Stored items
++++++
-- ==== Sys2Proof/Certificates/Slice0/Obligations.lean ====
section
/-! DEFINITION. The statements for the provers. -/

open Sys2Proof Sys2Proof.Machine

/-- A step takes the command at the front of the queue and is exec of it on the state with the queue's rest. -/
def Obligations.StepRunsFront : Prop :=
  ∀ (c : Instr) (rest : List Instr) (s : State), step { s with pending := c :: rest } = exec c { s with pending := rest }

/-- Table 5.6 (05 R138): the next state of every ALU instruction that issues. -/
def Obligations.IntegerAluResults : Prop :=
  ∀ (s : State) (tid : Tid) (w : Bool) (rd ra rb : RegNo),
    let a := regOf s tid ra
    let b := regOf s tid rb
    let gives (v : Dword) : Host.Outcome State Fault Refusal := .next (retire (afterFetch s tid) tid.toNat rd.toNat v 4)
    (Issues s tid (.alu .add w rd ra rb) → exec (.add tid w rd ra rb) s = gives (atWidth w (fun _ x y => x + y) a b)) ∧
    (Issues s tid (.alu .sub w rd ra rb) → exec (.sub tid w rd ra rb) s = gives (atWidth w (fun _ x y => x - y) a b)) ∧
    (Issues s tid (.alu .and w rd ra rb) → exec (.and tid w rd ra rb) s = gives (atWidth w (fun _ x y => x &&& y) a b)) ∧
    (Issues s tid (.alu .or w rd ra rb) → exec (.or tid w rd ra rb) s = gives (atWidth w (fun _ x y => x ||| y) a b)) ∧
    (Issues s tid (.alu .xor w rd ra rb) → exec (.xor tid w rd ra rb) s = gives (atWidth w (fun _ x y => x ^^^ y) a b)) ∧
    (Issues s tid (.alu .andn w rd ra rb) → exec (.andn tid w rd ra rb) s = gives (atWidth w (fun _ x y => x &&& ~~~y) a b)) ∧
    (Issues s tid (.alu .sll w rd ra rb) → exec (.sll tid w rd ra rb) s = gives (atWidth w (fun n x y => x <<< (y.toNat % n)) a b)) ∧
    (Issues s tid (.alu .srl w rd ra rb) → exec (.srl tid w rd ra rb) s = gives (atWidth w (fun n x y => x >>> (y.toNat % n)) a b)) ∧
    (Issues s tid (.alu .sra w rd ra rb) → exec (.sra tid w rd ra rb) s = gives (atWidth w (fun n x y => x.sshiftRight (y.toNat % n)) a b)) ∧
    (Issues s tid (.alu .rotr w rd ra rb) → exec (.rotr tid w rd ra rb) s = gives (atWidth w (fun n x y => x.rotateRight (y.toNat % n)) a b)) ∧
    (Issues s tid (.alu .slt w rd ra rb) → exec (.slt tid w rd ra rb) s = gives (atWidth w (fun n x y => BitVec.ofNat n (if x.toInt < y.toInt then 1 else 0)) a b)) ∧
    (Issues s tid (.alu .sltu w rd ra rb) → exec (.sltu tid w rd ra rb) s = gives (atWidth w (fun n x y => BitVec.ofNat n (if x.toNat < y.toNat then 1 else 0)) a b)) ∧
    (Issues s tid (.alu .min w rd ra rb) → exec (.min tid w rd ra rb) s = gives (atWidth w (fun n x y => BitVec.ofInt n (Min.min x.toInt y.toInt)) a b)) ∧
    (Issues s tid (.alu .max w rd ra rb) → exec (.max tid w rd ra rb) s = gives (atWidth w (fun n x y => BitVec.ofInt n (Max.max x.toInt y.toInt)) a b)) ∧
    (Issues s tid (.alu .minu w rd ra rb) → exec (.minu tid w rd ra rb) s = gives (atWidth w (fun n x y => BitVec.ofNat n (Min.min x.toNat y.toNat)) a b)) ∧
    (Issues s tid (.alu .maxu w rd ra rb) → exec (.maxu tid w rd ra rb) s = gives (atWidth w (fun n x y => BitVec.ofNat n (Max.max x.toNat y.toNat)) a b)) ∧
    (Issues s tid (.alu .clz w rd ra 0) → exec (.clz tid w rd ra) s = gives (atWidth w (fun n x _ => BitVec.ofNat n ((List.range n).countP (fun i => decide (x.toNat < 2 ^ (n - 1 - i))))) a 0)) ∧
    (Issues s tid (.alu .ctz w rd ra 0) → exec (.ctz tid w rd ra) s = gives (atWidth w (fun n x _ => BitVec.ofNat n ((List.range n).countP (fun i => decide (x.toNat % 2 ^ (i + 1) = 0)))) a 0)) ∧
    (Issues s tid (.alu .popc w rd ra 0) → exec (.popc tid w rd ra) s = gives (atWidth w (fun n x _ => BitVec.ofNat n ((List.range n).countP (fun i => x.getLsbD i))) a 0)) ∧
    (Issues s tid (.alu .bswap w rd ra 0) → exec (.bswap tid w rd ra) s = gives (atWidth w (fun n x _ => BitVec.ofNat n (beNat (leBytes (n / 8) x.toNat))) a 0)) ∧
    (Issues s tid (.alu .sextb false rd ra 0) → exec (.sextb tid rd ra) s = gives ((a.setWidth 8).signExtend 64)) ∧
    (Issues s tid (.alu .sexth false rd ra 0) → exec (.sexth tid rd ra) s = gives ((a.setWidth 16).signExtend 64)) ∧
    (Issues s tid (.alu .sextw false rd ra 0) → exec (.sextw tid rd ra) s = gives ((a.setWidth 32).signExtend 64))

/-- The next state of every instruction with an immediate that issues (05 Tables 5.5, 5.13). -/
def Obligations.ImmediateResults : Prop :=
  ∀ (s : State) (tid : Tid) (w : Bool) (rd ra : RegNo) (imm : Half) (sh : BitVec 6) (imm42 : BitVec 42),
    let a := regOf s tid ra
    let gives (v : Dword) : Host.Outcome State Fault Refusal := .next (retire (afterFetch s tid) tid.toNat rd.toNat v 4)
    let gives8 (v : Dword) : Host.Outcome State Fault Refusal := .next (retire (afterFetch s tid) tid.toNat rd.toNat v 8)
    (Issues s tid (.imm .addi rd ra imm) → exec (.addi tid rd ra imm) s = gives (a + imm.signExtend 64)) ∧
    (Issues s tid (.imm .andi rd ra imm) → exec (.andi tid rd ra imm) s = gives (a &&& imm.setWidth 64)) ∧
    (Issues s tid (.imm .ori rd ra imm) → exec (.ori tid rd ra imm) s = gives (a ||| imm.setWidth 64)) ∧
    (Issues s tid (.imm .xori rd ra imm) → exec (.xori tid rd ra imm) s = gives (a ^^^ imm.setWidth 64)) ∧
    (Issues s tid (.imm .slti rd ra imm) → exec (.slti tid rd ra imm) s = gives (if a.toInt < imm.toInt then 1 else 0)) ∧
    (Issues s tid (.imm .sltiu rd ra imm) → exec (.sltiu tid rd ra imm) s = gives (if a.toNat < (imm.signExtend 64 : Dword).toNat then 1 else 0)) ∧
    (Issues s tid (.shi .sll w rd ra sh) → exec (.shi tid .sll w rd ra sh) s = gives (atWidth w (fun n x _ => x <<< (sh.toNat % n)) a 0)) ∧
    (Issues s tid (.shi .srl w rd ra sh) → exec (.shi tid .srl w rd ra sh) s = gives (atWidth w (fun n x _ => x >>> (sh.toNat % n)) a 0)) ∧
    (Issues s tid (.shi .sra w rd ra sh) → exec (.shi tid .sra w rd ra sh) s = gives (atWidth w (fun n x _ => x.sshiftRight (sh.toNat % n)) a 0)) ∧
    (Issues s tid (.shi .rotr w rd ra sh) → exec (.shi tid .rotr w rd ra sh) s = gives (atWidth w (fun n x _ => x.rotateRight (sh.toNat % n)) a 0)) ∧
    (Issues s tid (.lui rd imm) → exec (.lui tid rd imm) s = gives (BitVec.ofInt 64 (imm.toInt * 65536))) ∧
    (Issues s tid (.lix rd imm42) → exec (.lix tid rd imm42) s = gives8 (imm42.signExtend 64)) ∧
    (Issues s tid (.luix rd imm42) → exec (.luix tid rd imm42) s = gives8 (BitVec.ofNat 64 (imm42.toNat * 2 ^ 22))) ∧
    (Issues s tid (.ext .addix rd ra imm42) → exec (.addix tid rd ra imm42) s = gives8 (a + imm42.signExtend 64)) ∧
    (Issues s tid (.ext .andix rd ra imm42) → exec (.andix tid rd ra imm42) s = gives8 (a &&& imm42.setWidth 64)) ∧
    (Issues s tid (.ext .orix rd ra imm42) → exec (.orix tid rd ra imm42) s = gives8 (a ||| imm42.setWidth 64)) ∧
    (Issues s tid (.ext .xorix rd ra imm42) → exec (.xorix tid rd ra imm42) s = gives8 (a ^^^ imm42.setWidth 64))

/-- 05 R139, Table 5.7; 06 R159. -/
def Obligations.MultiplyDivideResults : Prop :=
  (∀ (s : State) (tid : Tid) (w : Bool) (rd ra rb : RegNo),
    let a := regOf s tid ra
    let b := regOf s tid rb
    let gives (v : Dword) : Host.Outcome State Fault Refusal := .next (retire (afterFetch s tid) tid.toNat rd.toNat v 4)
    let heldFor (c : Instr) (v : Dword) : Prop := ∃ t, exec c s = .next t ∧ (threadOf t tid.toNat).st = .blocked ∧
      ∀ x, exec (.accessCompletion tid (.data x)) t =
        .next (setThread (afterFetch s tid) tid.toNat ((threadOf s tid.toNat).released rd.toNat v (nextPc (threadOf s tid.toNat) 4)))
    (Issues s tid (.muldiv .mul w rd ra rb) → exec (.mul tid w rd ra rb) s = gives (atWidth w (fun _ x y => x * y) a b)) ∧
    (Issues s tid (.muldiv .mulh w rd ra rb) → exec (.mulh tid w rd ra rb) s = gives (atWidth w (fun n x y => BitVec.ofInt n (x.toInt * y.toInt / 2 ^ n)) a b)) ∧
    (Issues s tid (.muldiv .mulhu w rd ra rb) → exec (.mulhu tid w rd ra rb) s = gives (atWidth w (fun n x y => BitVec.ofNat n (x.toNat * y.toNat / 2 ^ n)) a b)) ∧
    (Issues s tid (.muldiv .div w rd ra rb) → heldFor (.div tid w rd ra rb) (atWidth w (fun n x y => if y = 0 then BitVec.allOnes n else BitVec.ofInt n (Int.tdiv x.toInt y.toInt)) a b)) ∧
    (Issues s tid (.muldiv .divu w rd ra rb) → heldFor (.divu tid w rd ra rb) (atWidth w (fun n x y => if y = 0 then BitVec.allOnes n else BitVec.ofNat n (x.toNat / y.toNat)) a b)) ∧
    (Issues s tid (.muldiv .rem w rd ra rb) → heldFor (.rem tid w rd ra rb) (atWidth w (fun n x y => if y = 0 then x else BitVec.ofInt n (Int.tmod x.toInt y.toInt)) a b)) ∧
    (Issues s tid (.muldiv .remu w rd ra rb) → heldFor (.remu tid w rd ra rb) (atWidth w (fun n x y => if y = 0 then x else BitVec.ofNat n (x.toNat % y.toNat)) a b))) ∧
  (∀ n : Nat, 0 < n → BitVec.ofInt n (Int.tdiv (BitVec.intMin n).toInt (-1)) = BitVec.intMin n ∧ Int.tmod (BitVec.intMin n).toInt (-1) = 0)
++++++
Only the lines above from the line containing "x, exec (.accessCompletion" through the line containing "(Issues s tid (.muldiv .mulh w" should be retyped, exactly and with both ends included.

      ∀ x, exec (.accessCompletion tid (.data x)) t =
        .next (setThread (afterFetch s tid) tid.toNat ((threadOf s tid.toNat).released rd.toNat v (nextPc (threadOf s tid.toNat) 4)))
    (Issues s tid (.muldiv .mul w rd ra rb) → exec (.mul tid w rd ra rb) s = gives (atWidth w (fun _ x y => x * y) a b)) ∧
    (Issues s tid (.muldiv .mulh w rd ra rb) → exec (.mulh tid w rd ra rb) s = gives (atWidth w (fun n x y => BitVec.ofInt n (x.toInt * y.toInt / 2 ^ n)) a b)) ∧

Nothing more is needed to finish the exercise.